-- ==== Sys2Proof/Syntax.lean ====
section
/-!
DEFINITION. The instructions: one constructor per row of spec/opcode_table.json (30_encoding.md R89 to R91, R96).
Field names are positions (C15): `rd` is bits 15:13, `rs` bits 12:10, `rt` bits 9:7 (R82, R83).
-/

namespace Sys2Proof

/-- One instruction, or one reserved word of R90 or R91. -/
inductive Instr
  /-- `call IMM` (R110) -/
  | call (imm : BitVec 11)
  /-- `ret` (R111) -/
  | ret
  /-- `exit` (R112) -/
  | exit
  /-- `add rX, rY, rZ` (R122) -/
  | add (rd rs rt : Reg)
  /-- `sub rX, rY, rZ` (R123) -/
  | sub (rd rs rt : Reg)
  /-- `mul rX, rY, rZ` (R124) -/
  | mul (rd rs rt : Reg)
  /-- `div rX, rY, rZ` (R125) -/
  | div (rd rs rt : Reg)
  /-- `pow rX, rY, rZ` (R126) -/
  | pow (rd rs rt : Reg)
  /-- `mod rX, rY, rZ` (R127) -/
  | mod (rd rs rt : Reg)
  /-- `and rX, rY, rZ` (R128) -/
  | and (rd rs rt : Reg)
  /-- `or rX, rY, rZ` (R129) -/
  | or (rd rs rt : Reg)
  /-- `xor rX, rY, rZ` (R130) -/
  | xor (rd rs rt : Reg)
  /-- `xnor rX, rY, rZ` (R131) -/
  | xnor (rd rs rt : Reg)
  /-- `ls rX, rY, rZ` (R132) -/
  | ls (rd rs rt : Reg)
  /-- `rs rX, rY, rZ` (R133) -/
  | rs (rd rs rt : Reg)
  /-- `lr rX, rY, rZ` (R134) -/
  | lr (rd rs rt : Reg)
  /-- `rr rX, rY, rZ` (R135) -/
  | rr (rd rs rt : Reg)
  /-- `stw rX, IMM(rY)` (R141) -/
  | stw (rd rs : Reg) (imm : BitVec 6)
  /-- `ldw rX, IMM(rY)` (R142) -/
  | ldw (rd rs : Reg) (imm : BitVec 6)
  /-- `beq rX, rY, LABEL` (R151) -/
  | beq (rd rs : Reg) (imm : BitVec 6)
  /-- `bne rX, rY, LABEL` (R152) -/
  | bne (rd rs : Reg) (imm : BitVec 6)
  /-- `bgt rX, rY, LABEL` (R153) -/
  | bgt (rd rs : Reg) (imm : BitVec 6)
  /-- `blt rX, rY, LABEL` (R154) -/
  | blt (rd rs : Reg) (imm : BitVec 6)
  /-- `addi rX, rY, IMM` (R161) -/
  | addi (rd rs : Reg) (imm : BitVec 6)
  /-- `muli rX, rY, IMM` (R162) -/
  | muli (rd rs : Reg) (imm : BitVec 6)
  /-- `divi rX, rY, IMM` (R163) -/
  | divi (rd rs : Reg) (imm : BitVec 6)
  /-- `andi rX, rY, IMM` (R164) -/
  | andi (rd rs : Reg) (imm : BitVec 6)
  /-- `ori rX, rY, IMM` (R165) -/
  | ori (rd rs : Reg) (imm : BitVec 6)
  /-- `lsi rX, rY, IMM` (R166) -/
  | lsi (rd rs : Reg) (imm : BitVec 6)
  /-- `rsi rX, rY, IMM` (R167) -/
  | rsi (rd rs : Reg) (imm : BitVec 6)
  /-- a reserved word of ID 17 (R90) -/
  | reservedId17 (rd rs rt : Reg)
  /-- a reserved word of ID 18 (R90) -/
  | reservedId18 (rd rs rt : Reg)
  /-- a reserved L-type word (R91): opcode field `10000`, neither `ret` nor `exit` -/
  | reservedLtype (imm : BitVec 11)
  deriving DecidableEq, Repr

end Sys2Proof
end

◆ ◆ ◆ ◆ ◆

All that belongs in the answer is the lines from the start of the entries above through the line containing "18 (R90) -/", each given exactly.

**ANSWER FOR THE TASK:**
-- ==== Sys2Proof/Syntax.lean ====
section
/-!
DEFINITION. The instructions: one constructor per row of spec/opcode_table.json (30_encoding.md R89 to R91, R96).
Field names are positions (C15): `rd` is bits 15:13, `rs` bits 12:10, `rt` bits 9:7 (R82, R83).
-/

namespace Sys2Proof

/-- One instruction, or one reserved word of R90 or R91. -/
inductive Instr
  /-- `call IMM` (R110) -/
  | call (imm : BitVec 11)
  /-- `ret` (R111) -/
  | ret
  /-- `exit` (R112) -/
  | exit
  /-- `add rX, rY, rZ` (R122) -/
  | add (rd rs rt : Reg)
  /-- `sub rX, rY, rZ` (R123) -/
  | sub (rd rs rt : Reg)
  /-- `mul rX, rY, rZ` (R124) -/
  | mul (rd rs rt : Reg)
  /-- `div rX, rY, rZ` (R125) -/
  | div (rd rs rt : Reg)
  /-- `pow rX, rY, rZ` (R126) -/
  | pow (rd rs rt : Reg)
  /-- `mod rX, rY, rZ` (R127) -/
  | mod (rd rs rt : Reg)
  /-- `and rX, rY, rZ` (R128) -/
  | and (rd rs rt : Reg)
  /-- `or rX, rY, rZ` (R129) -/
  | or (rd rs rt : Reg)
  /-- `xor rX, rY, rZ` (R130) -/
  | xor (rd rs rt : Reg)
  /-- `xnor rX, rY, rZ` (R131) -/
  | xnor (rd rs rt : Reg)
  /-- `ls rX, rY, rZ` (R132) -/
  | ls (rd rs rt : Reg)
  /-- `rs rX, rY, rZ` (R133) -/
  | rs (rd rs rt : Reg)
  /-- `lr rX, rY, rZ` (R134) -/
  | lr (rd rs rt : Reg)
  /-- `rr rX, rY, rZ` (R135) -/
  | rr (rd rs rt : Reg)
  /-- `stw rX, IMM(rY)` (R141) -/
  | stw (rd rs : Reg) (imm : BitVec 6)
  /-- `ldw rX, IMM(rY)` (R142) -/
  | ldw (rd rs : Reg) (imm : BitVec 6)
  /-- `beq rX, rY, LABEL` (R151) -/
  | beq (rd rs : Reg) (imm : BitVec 6)
  /-- `bne rX, rY, LABEL` (R152) -/
  | bne (rd rs : Reg) (imm : BitVec 6)
  /-- `bgt rX, rY, LABEL` (R153) -/
  | bgt (rd rs : Reg) (imm : BitVec 6)
  /-- `blt rX, rY, LABEL` (R154) -/
  | blt (rd rs : Reg) (imm : BitVec 6)
  /-- `addi rX, rY, IMM` (R161) -/
  | addi (rd rs : Reg) (imm : BitVec 6)
  /-- `muli rX, rY, IMM` (R162) -/
  | muli (rd rs : Reg) (imm : BitVec 6)
  /-- `divi rX, rY, IMM` (R163) -/
  | divi (rd rs : Reg) (imm : BitVec 6)
  /-- `andi rX, rY, IMM` (R164) -/
  | andi (rd rs : Reg) (imm : BitVec 6)
  /-- `ori rX, rY, IMM` (R165) -/
  | ori (rd rs : Reg) (imm : BitVec 6)
  /-- `lsi rX, rY, IMM` (R166) -/
  | lsi (rd rs : Reg) (imm : BitVec 6)
  /-- `rsi rX, rY, IMM` (R167) -/
  | rsi (rd rs : Reg) (imm : BitVec 6)
  /-- a reserved word of ID 17 (R90) -/
  | reservedId17 (rd rs rt : Reg)
  /-- a reserved word of ID 18 (R90) -/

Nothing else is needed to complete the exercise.